Studying the information further, Seymour couldn’t help but notice the line which revealed the names of his sigils: Greed, Envy, and Pride. Furthermore, it appeared they each had a different number of slots, as he perceived them, which could evidently each receive catalysts in order to produce additional powers. With some very basic head-math he discerned that he could still add four more – if and when he got his hands on some more catalysts.
You obviously still have a lot to learn, dude. Before today, you didn’t even know a catalyst could be anything other than a weird little galaxy in a vial. He scoffed at his own ignorance. Shit, man – you didn’t even know the names of all your own sigils up until about thirty seconds ago.
And the status panel wasn’t done unearthing unsettling secrets. Below his Class Traits, Seymour got his first glimpse of the Major Attributes:
In addition, he suddenly possessed a fresh understanding of these attributes he’d barely even heard of before. They were amalgamations representing far more than they showed, derived from a number of attributes that were more specific:
Body represented a combination of Strength, Dexterity, Fortitude, Quickness, and Balance.
Mind incorporated Intellect, Perception, Memory, Wisdom, and Will.
And Presence was the most esoteric of all, involving attributes like Charisma, Spirit, Affinity, and Luck.
“I need to sit down,” he said, reeling with all of this new information.
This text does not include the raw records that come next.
-- ==== Sys2Proof/Laws/State.lean ====
section
/-! SUPPORT. One lemma per field per update of State, each true by rfl, so that no proof unfolds a record
update. -/

namespace Sys2Proof.Machine

/-! ### emit -/

@[simp] theorem emit_cfg (a : Action) (s : State) : (emit a s).cfg = s.cfg := rfl
@[simp] theorem emit_inited (a : Action) (s : State) : (emit a s).inited = s.inited := rfl
@[simp] theorem emit_fixed (a : Action) (s : State) : (emit a s).fixed = s.fixed := rfl
@[simp] theorem emit_panid (a : Action) (s : State) : (emit a s).panid = s.panid := rfl
@[simp] theorem emit_localAddr (a : Action) (s : State) : (emit a s).localAddr = s.localAddr := rfl
@[simp] theorem emit_remote (a : Action) (s : State) : (emit a s).remote = s.remote := rfl
@[simp] theorem emit_hook (a : Action) (s : State) : (emit a s).hook = s.hook := rfl
@[simp] theorem emit_busy (a : Action) (s : State) : (emit a s).busy = s.busy := rfl
@[simp] theorem emit_fb (a : Action) (s : State) : (emit a s).fb = s.fb := rfl
@[simp] theorem emit_len (a : Action) (s : State) : (emit a s).len = s.len := rfl
@[simp] theorem emit_seq (a : Action) (s : State) : (emit a s).seq = s.seq := rfl
@[simp] theorem emit_drspPtr (a : Action) (s : State) : (emit a s).drspPtr = s.drspPtr := rfl
@[simp] theorem emit_drspLen (a : Action) (s : State) : (emit a s).drspLen = s.drspLen := rfl
@[simp] theorem emit_st (a : Action) (s : State) : (emit a s).st = s.st := rfl
@[simp] theorem emit_fbtag (a : Action) (s : State) : (emit a s).fbtag = s.fbtag := rfl
@[simp] theorem emit_lrcb (a : Action) (s : State) : (emit a s).lrcb = s.lrcb := rfl
@[simp] theorem emit_tocb (a : Action) (s : State) : (emit a s).tocb = s.tocb := rfl
@[simp] theorem emit_rxto (a : Action) (s : State) : (emit a s).rxto = s.rxto := rfl
@[simp] theorem emit_rxtoAct (a : Action) (s : State) : (emit a s).rxtoAct = s.rxtoAct := rfl
@[simp] theorem emit_lastRssi (a : Action) (s : State) : (emit a s).lastRssi = s.lastRssi := rfl
@[simp] theorem emit_lastLqi (a : Action) (s : State) : (emit a s).lastLqi = s.lastLqi := rfl
@[simp] theorem emit_lastCrc (a : Action) (s : State) : (emit a s).lastCrc = s.lastCrc := rfl
@[simp] theorem emit_lastV (a : Action) (s : State) : (emit a s).lastV = s.lastV := rfl
@[simp] theorem emit_radio (a : Action) (s : State) : (emit a s).radio = s.radio := rfl
@[simp] theorem emit_afEn (a : Action) (s : State) : (emit a s).afEn = s.afEn := rfl
@[simp] theorem emit_afByte (a : Action) (s : State) : (emit a s).afByte = s.afByte := rfl
@[simp] theorem emit_hm (a : Action) (s : State) : (emit a s).hm = s.hm := rfl
@[simp] theorem emit_nv (a : Action) (s : State) : (emit a s).nv = s.nv := rfl
@[simp] theorem emit_pending (a : Action) (s : State) : (emit a s).pending = s.pending := rfl
@[simp] theorem emit_phyAccept (a : Action) (s : State) : (emit a s).phyAccept = s.phyAccept := rfl
@[simp] theorem emit_lrAccept (a : Action) (s : State) : (emit a s).lrAccept = s.lrAccept := rfl
@[simp] theorem emit_out (a : Action) (s : State) : (emit a s).out = s.out ++ [a] := rfl
@[simp] theorem emit_result (a : Action) (s : State) : (emit a s).result = s.result := rfl
@[simp] theorem emit_cause (a : Action) (s : State) : (emit a s).cause = s.cause := rfl
@[simp] theorem emit_freeCtr (a : Action) (s : State) : (emit a s).freeCtr = s.freeCtr := rfl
The straw-stuffed mattress rustled as he plopped down onto it.
His mind raced to process everything. It struck him that none of his abilities and traits felt like they were intended to be used in any sort of combat. Sure, he’d manage to use Infringement to overcome the topiary tiger, but it wasn’t as if the same trick would work on something like a goblin or whatever.
Or would it? Could I just straight up melt a monster’s face into the palm of my hand?
He thought back to how full he’d felt when he absorbed the tiger’s twiggy foreleg. The idea of vacuuming up flesh and bone felt straight up gag-worthy.
But he immediately recognized that Blood Money, the trait he’d just acquired along with his class, would allow him to advance his sigil powers by somehow consuming gold coins – presumably by using his pig-faced Sigil of Greed to gobble them up. And his newest sigil power, Cash Out, was all about manufacturing those coins.
Not to mention, if he understood the Nepotism trait correctly, it appeared it might also become another source of gold coins, if he could somehow find himself in a position to apply catalysts to other people. The explicit synergy of it all couldn’t be ignored. In fact, the way his powers could be used in conjunction with one another felt like the entire point.
And a thought occurred to him again then: had discovering the Card of the Gambler been preordained?
Did someone plant it there for me to find?
He looked up at Dathon, who had given him his first catalyst—the Essence of Invention—at the request of powerful strangers he’d never even met himself. Had his second catalyst also come to him as part of some kind of setup?
He had no way of knowing just then, but Seymour suspected he’d find out at work tomorrow – one way or another.